| Records for the task |
----------------------------------------

-- ==== Sys2Proof/Laws/State.lean ====
section
/-! SUPPORT. One lemma per field per named update of the state, so that no proof unfolds a record update. -/

namespace Sys2Proof.Machine

open Sys2Proof

@[simp] theorem withPos_cfg (s : State) (p : Pos) : (s.withPos p).cfg = s.cfg := rfl
@[simp] theorem withPos_cmd (s : State) (p : Pos) : (s.withPos p).cmd = s.cmd := rfl
@[simp] theorem withPos_addr (s : State) (p : Pos) : (s.withPos p).addr = s.addr := rfl
@[simp] theorem withPos_len (s : State) (p : Pos) : (s.withPos p).len = s.len := rfl
@[simp] theorem withPos_done (s : State) (p : Pos) : (s.withPos p).done = s.done := rfl
@[simp] theorem withPos_err (s : State) (p : Pos) : (s.withPos p).err = s.err := rfl
@[simp] theorem withPos_unknownDev (s : State) (p : Pos) : (s.withPos p).unknownDev = s.unknownDev := rfl
@[simp] theorem withPos_profileLocked (s : State) (p : Pos) : (s.withPos p).profileLocked = s.profileLocked := rfl
@[simp] theorem withPos_busyAcc (s : State) (p : Pos) : (s.withPos p).busyAcc = s.busyAcc := rfl
@[simp] theorem withPos_buf (s : State) (p : Pos) : (s.withPos p).buf = s.buf := rfl
@[simp] theorem withPos_count (s : State) (p : Pos) : (s.withPos p).count = s.count := rfl
@[simp] theorem withPos_profile (s : State) (p : Pos) : (s.withPos p).profile = s.profile := rfl
@[simp] theorem withPos_usableSectors (s : State) (p : Pos) : (s.withPos p).usableSectors = s.usableSectors := rfl
@[simp] theorem withPos_jedecId (s : State) (p : Pos) : (s.withPos p).jedecId = s.jedecId := rfl
@[simp] theorem withPos_legacyId (s : State) (p : Pos) : (s.withPos p).legacyId = s.legacyId := rfl
@[simp] theorem withPos_restartLimit (s : State) (p : Pos) : (s.withPos p).restartLimit = s.restartLimit := rfl
@[simp] theorem withPos_restarts (s : State) (p : Pos) : (s.withPos p).restarts = s.restarts := rfl
@[simp] theorem withPos_lastStatus (s : State) (p : Pos) : (s.withPos p).lastStatus = s.lastStatus := rfl
@[simp] theorem withPos_phase (s : State) (p : Pos) : (s.withPos p).phase = .run p := rfl
@[simp] theorem withPos_work (s : State) (p : Pos) : (s.withPos p).work = s.work := rfl
@[simp] theorem withPos_cs (s : State) (p : Pos) : (s.withPos p).cs = s.cs := rfl
@[simp] theorem withPos_history (s : State) (p : Pos) : (s.withPos p).history = s.history := rfl
@[simp] theorem withPos_faults (s : State) (p : Pos) : (s.withPos p).faults = s.faults := rfl
@[simp] theorem withPos_flash (s : State) (p : Pos) : (s.withPos p).flash = s.flash := rfl
@[simp] theorem withPos_host (s : State) (p : Pos) : (s.withPos p).host = s.host := rfl
@[simp] theorem withPos_responses (s : State) (p : Pos) : (s.withPos p).responses = s.responses := rfl
@[simp] theorem withPos_sched (s : State) (p : Pos) : (s.withPos p).sched = s.sched := rfl

@[simp] theorem popTurn_cfg (s : State) : (s.popTurn).cfg = s.cfg := rfl
@[simp] theorem popTurn_cmd (s : State) : (s.popTurn).cmd = s.cmd := rfl
@[simp] theorem popTurn_addr (s : State) : (s.popTurn).addr = s.addr := rfl
@[simp] theorem popTurn_len (s : State) : (s.popTurn).len = s.len := rfl
@[simp] theorem popTurn_done (s : State) : (s.popTurn).done = s.done := rfl
@[simp] theorem popTurn_err (s : State) : (s.popTurn).err = s.err := rfl
@[simp] theorem popTurn_unknownDev (s : State) : (s.popTurn).unknownDev = s.unknownDev := rfl
@[simp] theorem popTurn_profileLocked (s : State) : (s.popTurn).profileLocked = s.profileLocked := rfl
@[simp] theorem popTurn_busyAcc (s : State) : (s.popTurn).busyAcc = s.busyAcc := rfl
@[simp] theorem popTurn_buf (s : State) : (s.popTurn).buf = s.buf := rfl
@[simp] theorem popTurn_count (s : State) : (s.popTurn).count = s.count := rfl
@[simp] theorem popTurn_profile (s : State) : (s.popTurn).profile = s.profile := rfl
@[simp] theorem popTurn_usableSectors (s : State) : (s.popTurn).usableSectors = s.usableSectors := rfl
@[simp] theorem popTurn_jedecId (s : State) : (s.popTurn).jedecId = s.jedecId := rfl
@[simp] theorem popTurn_legacyId (s : State) : (s.popTurn).legacyId = s.legacyId := rfl
@[simp] theorem popTurn_restartLimit (s : State) : (s.popTurn).restartLimit = s.restartLimit := rfl
@[simp] theorem popTurn_restarts (s : State) : (s.popTurn).restarts = s.restarts := rfl
@[simp] theorem popTurn_lastStatus (s : State) : (s.popTurn).lastStatus = s.lastStatus := rfl
@[simp] theorem popTurn_phase (s : State) : (s.popTurn).phase = s.phase := rfl
@[simp] theorem popTurn_work (s : State) : (s.popTurn).work = s.work := rfl
@[simp] theorem popTurn_cs (s : State) : (s.popTurn).cs = s.cs := rfl
@[simp] theorem popTurn_history (s : State) : (s.popTurn).history = s.history := rfl
@[simp] theorem popTurn_faults (s : State) : (s.popTurn).faults = s.faults := rfl
@[simp] theorem popTurn_flash (s : State) : (s.popTurn).flash = s.flash := rfl
@[simp] theorem popTurn_host (s : State) : (s.popTurn).host = s.host := rfl
@[simp] theorem popTurn_responses (s : State) : (s.popTurn).responses = s.responses := rfl
@[simp] theorem popTurn_sched (s : State) : (s.popTurn).sched = s.sched.tail := rfl
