theorem select_hosted (t : Txn) (acts : List Act) (todo : List Stmt) :
    select t acts todo (s.hosted f u) = hostedOutcome f u (select t acts todo s) := by
  cases hc : s.cs <;> simp only [select, hosted_cs, hc] <;> rfl

theorem deselect_hosted (todo : List Stmt) :
    deselect todo (s.hosted f u) = hostedOutcome f u (deselect todo s) := by
  cases hc : s.cs <;> simp only [deselect, hosted_cs, hc] <;> rfl

/-- An Xfer whose continuation only moves the position and the working registers. -/
theorem xfer_hosted (o : Byte) {k : Byte → State → State} {q : Byte → Pos} {g : Byte → Work → Work}
    (hk : ∀ r s, k r s = { s with work := g r s.work, phase := .run (q r) }) :
    xfer o k (s.hosted f u) = hostedOutcome f u (xfer o k s) := by
  cases hc : s.cs <;> simp only [xfer, hk, hosted_cs, hc] <;> rfl

theorem complete_hosted (e : ErrCode) :
    complete e (s.hosted f u) = hostedOutcome f u (complete e s) := by
  cases hc : s.cs <;> simp only [complete, hosted_cs, hc] <;> rfl

theorem abort_hosted (e : ErrCode) : abort e (s.hosted f u) = hostedOutcome f u (abort e s) :=
  ite_hosted (deselect_hosted [.complete e]) (complete_hosted e)

theorem beginTxn_hosted (t : Txn) (todo : List Stmt) :
    beginTxn t todo (s.hosted f u) = hostedOutcome f u (beginTxn t todo s) :=
  select_hosted t _ todo

/-! The events of a transaction. -/

section
variable (t : Txn) (rest : List Act) (todo : List Stmt)

theorem sendChunkByte_hosted (two : Bool) :
    sendChunkByte two t rest todo (s.hosted f u) = hostedOutcome f u (sendChunkByte two t rest todo s) := by
  simp only [sendChunkByte, hosted_buf, hosted_work]
  split
  · rfl
  · exact xfer_hosted _ (q := fun _ => .wire t _ todo) (g := fun _ w => w) fun _ _ => rfl

theorem sample_hosted : sample t rest todo (s.hosted f u) = hostedOutcome f u (sample t rest todo s) :=
  xfer_hosted _ (q := fun _ => .wire t _ todo) (g := fun r w => { w with s := r, k := w.k + 1 })
    fun _ _ => rfl

theorem receive_hosted (delim : Bool) :
    receive delim t rest todo (s.hosted f u) = hostedOutcome f u (receive delim t rest todo s) :=
  xfer_hosted _ (q := fun r => .wire t (.recvNext delim r :: rest) todo) (g := fun _ w => w)
    fun _ _ => rfl

end

theorem wireStep_hosted (t : Txn) (acts : List Act) (todo : List Stmt) :
    wireStep t acts todo (s.hosted f u) = hostedOutcome f u (wireStep t acts todo s) := by
  cases acts with
  | nil => exact deselect_hosted todo
  | cons a rest =>
    cases a with
    | send o => exact xfer_hosted o (q := fun _ => .wire t rest todo) (g := fun _ w => w) fun _ _ => rfl
    | sendBuf j m =>
      simp only [wireStep, hosted_buf]
      split
      · rfl
      · exact xfer_hosted _ (q := fun _ => .wire t _ todo) (g := fun _ w => w) fun _ _ => rfl
    | chunkFirst two => exact sendChunkByte_hosted t rest todo two
    | chunkNext two =>
      exact ite_hosted (deselect_hosted (s := chunkSent s) todo) (ite_hosted
        (xfer_hosted (s := chunkSent s) _ (q := fun _ => .wire t rest todo) (g := fun _ w => w)
          fun _ _ => rfl)
        (sendChunkByte_hosted (s := chunkSent s) t rest todo false))
    | recvId slot =>
      exact xfer_hosted _ (q := fun _ => .wire t rest todo) (g := fun r w => w.setId slot r) fun _ _ => rfl
    | sampleFirst => exact sample_hosted t rest todo
    | sampleNext =>
      exact ite_hosted (deselect_hosted (s := s.published s.work.s) todo)
        (sample_hosted (s := s.published s.work.s) t rest todo)
    | recvFirst delim => exact receive_hosted t rest todo delim
    | recvNext delim p =>
      exact ite_hosted (deselect_hosted (s := storeData p s) todo)
        (receive_hosted (s := storeData p s) t rest todo delim)

/-! The pseudocode between transactions. -/

theorem beginBurst_hosted (rest : List Stmt) :
    beginBurst rest (s.hosted f u) = hostedOutcome f u (beginBurst rest s) :=
  beginTxn_hosted (s := { s with work := { s.work with k := 0 } }) rdsrTxn (.pollEnd :: rest)

theorem pollRestart_hosted (rest : List Stmt) :
    pollRestart rest (s.hosted f u) = hostedOutcome f u (pollRestart rest s) :=
  ite_hosted (abort_hosted (s := { s with work := { s.work with bursts := s.work.bursts + 1 } }) .timeout)
    rfl

theorem resolveId_hosted (rest : List Stmt) :
    resolveId rest (s.hosted f u) = hostedOutcome f u (resolveId rest s) := by
  simp only [resolveId, hosted_work, hosted_cfg, hosted_profile]
  split
  · exact complete_hosted (s := commitProfile _ false { s with jedecId := _ }) .ok
  · exact complete_hosted (s := commitProfile _ true { s with jedecId := _ }) .ok
  · exact beginTxn_hosted (s := { s with jedecId := joinId s.work.id0 s.work.id1 s.work.id2 }) _ _

theorem resolveLegacy_hosted :
    resolveLegacy (s.hosted f u) = hostedOutcome f u (resolveLegacy s) :=
  ite_hosted (complete_hosted (s := commitProfile _ false { s with legacyId := _ }) .ok)
    (complete_hosted (s := commitProfile _ true { s with legacyId := _ }) .ok)

theorem resume_hosted (todo : List Stmt) (s : State) :
    resume todo (s.hosted f u) = hostedOutcome f u (resume todo s) := by
  induction todo generalizing s with
  | nil => rfl
  | cons x rest ih =>
    cases x with
    | txn t => exact beginTxn_hosted t rest
    | waitReady =>
      exact beginBurst_hosted (s := { s with work := { s.work with bursts := 0 } }) rest
    | pollEnd => exact ite_hosted (ih s) (pollRestart_hosted rest)
    | pollBurst => exact beginBurst_hosted rest
    | resolveId => exact resolveId_hosted rest
    | resolveLegacy => exact resolveLegacy_hosted
    | aaiAdvance => exact ite_hosted (ih (advance s)) (beginTxn_hosted (s := advance s) _ _)
    | aaiLoop => exact ite_hosted (beginTxn_hosted _ _) (beginTxn_hosted _ _)
    | finishRead => exact complete_hosted (s := { s with count := s.work.opLen }) .ok
    | finishDelim => exact complete_hosted (s := { s with count := s.work.i }) .ok
    | complete e => exact complete_hosted e

/-- A command reads its operands from the snapshot of acceptance. -/
theorem program_hosted {i : Instr} {p : Program} (hp : programOf i = some p) :
    p (s.hosted f u) = p s := by
  cases i <;> cases hp <;> rfl

theorem exec_hosted (i : Instr) : exec i (s.hosted f u) = hostedOutcome f u (exec i s) := by
  rcases exec_shape i s with ⟨p, hp, e⟩ | ⟨m, hm, e⟩
  · rw [e, exec_command hp]
    simp only [runCommand, hosted_phase]
    split
    · rfl
    · rw [program_hosted hp]
      exact resume_hosted _ { s with work := (p s).1 }
    · exact resume_hosted _ s
    · exact wireStep_hosted _ _ _
  · rw [e, exec_row (s := s.hosted f u) hm]
    simp only [runTransaction, hosted_phase]
    split
    · split
      · exact beginTxn_hosted _ _
      · rfl
    · split
      · exact wireStep_hosted _ _ _
      · rfl
    · rfl

end

/-- Settles O30: the case of `exec_hosted` in which DONE stays. -/
theorem execReadsNoHostSide : Obligations.ExecReadsNoHostSide := by
  unfold Obligations.ExecReadsNoHostSide
  intro i s u
  refine (exec_hosted (f := id) (s := s) (u := u) i).trans ?_
  cases exec i s with
  | next t => simp only [hostedOutcome, ontoOutcome, id, ite_self]; rfl
  | fault e => rfl
  | refused e => rfl
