-- ==== Sys2Proof/Machine/State.lean ====
section
/-! DEFINITION. The state of the block, of its buffer memory and of what the outside is about to do, as plain data;
the state right after reset; the ways a step can stop. spec/10_state.md. -/

namespace Sys2Proof.Machine

/-- The cause codes of spec/60_exceptions.md R281 (codes 9 to 15 are never produced and have no name). -/
inductive Cause where
  | noCause
  | addr
  | ciphLen
  | ciphMode
  | lzLevel
  | lzInOverrun
  | lzOutOverrun
  | lzRefUnderrun
  | lzShort
deriving DecidableEq, Repr

/-- A STATUS register by its fields (spec/10_state.md R37); reserved bits read 0, so they are no state. `statusWord`
is the register as the host reads it. LEVEL stays `none` in CRC_STATUS and CIPH_STATUS. -/
structure Status where
  busy : Bool
  done : Bool
  err : Bool
  cause : Cause
  level : Option Level
deriving DecidableEq, Repr

/-- The addresses [base, base + len) of buffer memory, on unbounded numbers (spec/20_memory.md R64, R65). -/
structure Span where
  base : Nat
  len : Nat
deriving DecidableEq, Repr

/-- The buffers of an operation: the range it reads and the range it writes (spec/20_memory.md R64, R76). -/
structure Claim where
  rd : Span
  wr : Span
deriving DecidableEq, Repr

/-- The working state of one decompression (spec/10_state.md R50). -/
structure LzRun where
  ip : Nat
  op : Nat
  level : Option Level
  first : Bool
deriving DecidableEq, Repr

/-- The registers of the CRC unit (spec/10_state.md R24 to R26, R37) and the buffers its operations own,
those of the last START first. -/
structure CrcUnit where
  status : Status
  src : Word
  len : Word
  result : Word
  claims : List Claim
deriving DecidableEq, Repr

/-- The registers of the CIPH unit (spec/10_state.md R27 to R29, R37, R39 to R43) and the buffers its
operations own, those of the last START first. -/
structure CiphUnit where
  status : Status
  src : Word
  len : Word
  dst : Word
  mode : Word
  key : Oct Word
  iv : Quad Word
  claims : List Claim
deriving DecidableEq, Repr

/-- The registers of the LZD unit (spec/10_state.md R30 to R35, R37), its working state while it decompresses (R50),
and the buffers its operations own, those of the last START first. -/
structure LzdUnit where
  status : Status
  src : Word
  len : Word
  dst : Word
  expLen : Word
  outLen : Word
  inUsed : Word
  run : Option LzRun
  claims : List Claim
deriving DecidableEq, Repr

/-- What the outside does next, one atomic event each (spec/00_scope.md R6, spec/40_commands.md R141). Log entry 4. -/
inductive Input where
  /-- A host read of the register window, `width` bits at offset `off` (spec/10_state.md R21). -/
  | regRead (width off : Nat)
  /-- A host write of the register window (spec/10_state.md R21). -/
  | regWrite (width off : Nat) (v : Word)
  /-- A host read of `n` bytes of buffer memory from `addr` on (spec/20_memory.md R61). -/
  | memRead (addr n : Nat)
  /-- A host write of buffer memory from `addr` on (spec/20_memory.md R61). -/
  | memWrite (addr : Nat) (bytes : List Byte)
  /-- It is a unit's turn: if it is busy it takes its completion step (spec/40_commands.md R136, R137). -/
  | turn (u : UnitId)
  /-- The event RESET (spec/70_reset_and_hazards.md R310). -/
  | reset
deriving DecidableEq, Repr

/-- The block-cipher primitive `BC` a block holds (spec/00_scope.md R9, spec/42_cipher_adapter.md R170). Log entry 3. -/
inductive Primitive where
  /-- The default, AES-256 (spec/43_aes256_primitive.md). -/
  | aes256
  /-- Any other: number `n` of the free family `Config.otherCipher`. -/
  | other (n : Nat)
deriving DecidableEq, Repr

/-- Everything there is. `crc`, `ciph` and `lzd` are the block, `prim` its parameter `BC`, which no step changes; `mem`
and `memSize` the buffer memory; the other fields are the model's own: `inputs` what the outside does next, `busData`
and `memData` what the host's last reads returned, `resets` the argument of the free value of
spec/70_reset_and_hazards.md R312. -/
structure State where
  crc : CrcUnit
  ciph : CiphUnit
  lzd : LzdUnit
  prim : Primitive
  mem : List Host.Cell
  memSize : Nat
  inputs : List Input
  busData : Word
  memData : List Byte
  resets : Nat
deriving DecidableEq, Repr

/-- The one way the machine stops with a fault. -/
inductive Fault where
  /-- A host access to an address at or beyond MEM_SIZE, which does not exist (spec/20_memory.md R60). Raised by the
  host's accesses to buffer memory, never by a unit (its ranges are checked, R65). Safe. Log entry 14. -/
  | noSuchAddress
deriving DecidableEq, Repr

/-- Steps the spec gives no meaning. -/
inductive Refusal where
  /-- An instruction that has no meaning yet. Raised by `exec` only. Safe. -/
  | notModelled (mnemonic : String)
  /-- A register access that is not an aligned 32-bit access inside the window: "A model gives such an access no
  meaning" (spec/10_state.md R21, spec/93_implementation_defined.md U3). Raised by the host's register accesses.
  Safe. Log entry 15. -/
  | badRegisterAccess
  /-- An access to a buffer that an operation owns: "a model refuses such a host step", and "the same holds between
  units" (spec/20_memory.md R76, spec/93_implementation_defined.md U4). Raised by the host's accesses to buffer memory
  and by completion steps. Safe. Log entries 8, 9. -/
  | rangeOwned
  /-- A step that is not enabled: the completion step of a unit that is not busy (spec/40_commands.md R136), or a token
  outside a decompression. `step` never takes one. Safe. Log entry 16. -/
  | notEnabled
deriving DecidableEq, Repr

/-- A STATUS register after reset: idle (spec/70_reset_and_hazards.md R311). -/
def idleStatus : Status := { busy := false, done := false, err := false, cause := .noCause, level := none }

/-- The CRC unit after reset (spec/70_reset_and_hazards.md R311). -/
def crcAtReset : CrcUnit := { status := idleStatus, src := 0, len := 0, result := 0, claims := [] }

/-- The CIPH unit after reset (spec/70_reset_and_hazards.md R311). -/
def ciphAtReset : CiphUnit :=
  { status := idleStatus, src := 0, len := 0, dst := 0, mode := 0, key := Oct.fill 0, iv := Quad.fill 0,
    claims := [] }

/-- The LZD unit after reset (spec/70_reset_and_hazards.md R311). -/
def lzdAtReset : LzdUnit :=
  { status := idleStatus, src := 0, len := 0, dst := 0, expLen := 0, outLen := 0, inUsed := 0, run := none,
    claims := [] }

/-- Right after reset (spec/10_state.md R54, spec/70_reset_and_hazards.md R311), over the arguments the spec leaves open:
the initial buffer memory `mem` (R313, spec/93_implementation_defined.md U7), its size and the primitive `BC`
(spec/00_scope.md R9, U11). The model's own fields: log entries 4, 10, 12. -/
def State.atReset (mem : List Host.Cell) (memSize : Nat) (prim : Primitive) : State :=
  { crc := crcAtReset, ciph := ciphAtReset, lzd := lzdAtReset, prim := prim, mem := mem, memSize := memSize,
    inputs := [], busData := 0, memData := [], resets := 0 }

/-- `State.atReset` at one choice of its arguments: the default primitive (spec/00_scope.md R9), a memory that lists
nothing and the size of log entry 1 (log entries 1, 2, 3). -/
def State.reset : State := State.atReset [] Config.memSizeAtReset .aes256

end Sys2Proof.Machine
end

----------------------------------------

| Problem description |
In the material above, transcribe exactly the lines beginning at the one with "Everything there is." and ending at the one with "inductive Fault where", both included.

| Solution to this task |
/-- Everything there is. `crc`, `ciph` and `lzd` are the block, `prim` its parameter `BC`, which no step changes; `mem`
and `memSize` the buffer memory; the other fields are the model's own: `inputs` what the outside does next, `busData`
and `memData` what the host's last reads returned, `resets` the argument of the free value of
spec/70_reset_and_hazards.md R312. -/
structure State where
  crc : CrcUnit
  ciph : CiphUnit
  lzd : LzdUnit
  prim : Primitive
  mem : List Host.Cell
  memSize : Nat
  inputs : List Input
  busData : Word
  memData : List Byte
  resets : Nat
deriving DecidableEq, Repr

/-- The one way the machine stops with a fault. -/
inductive Fault where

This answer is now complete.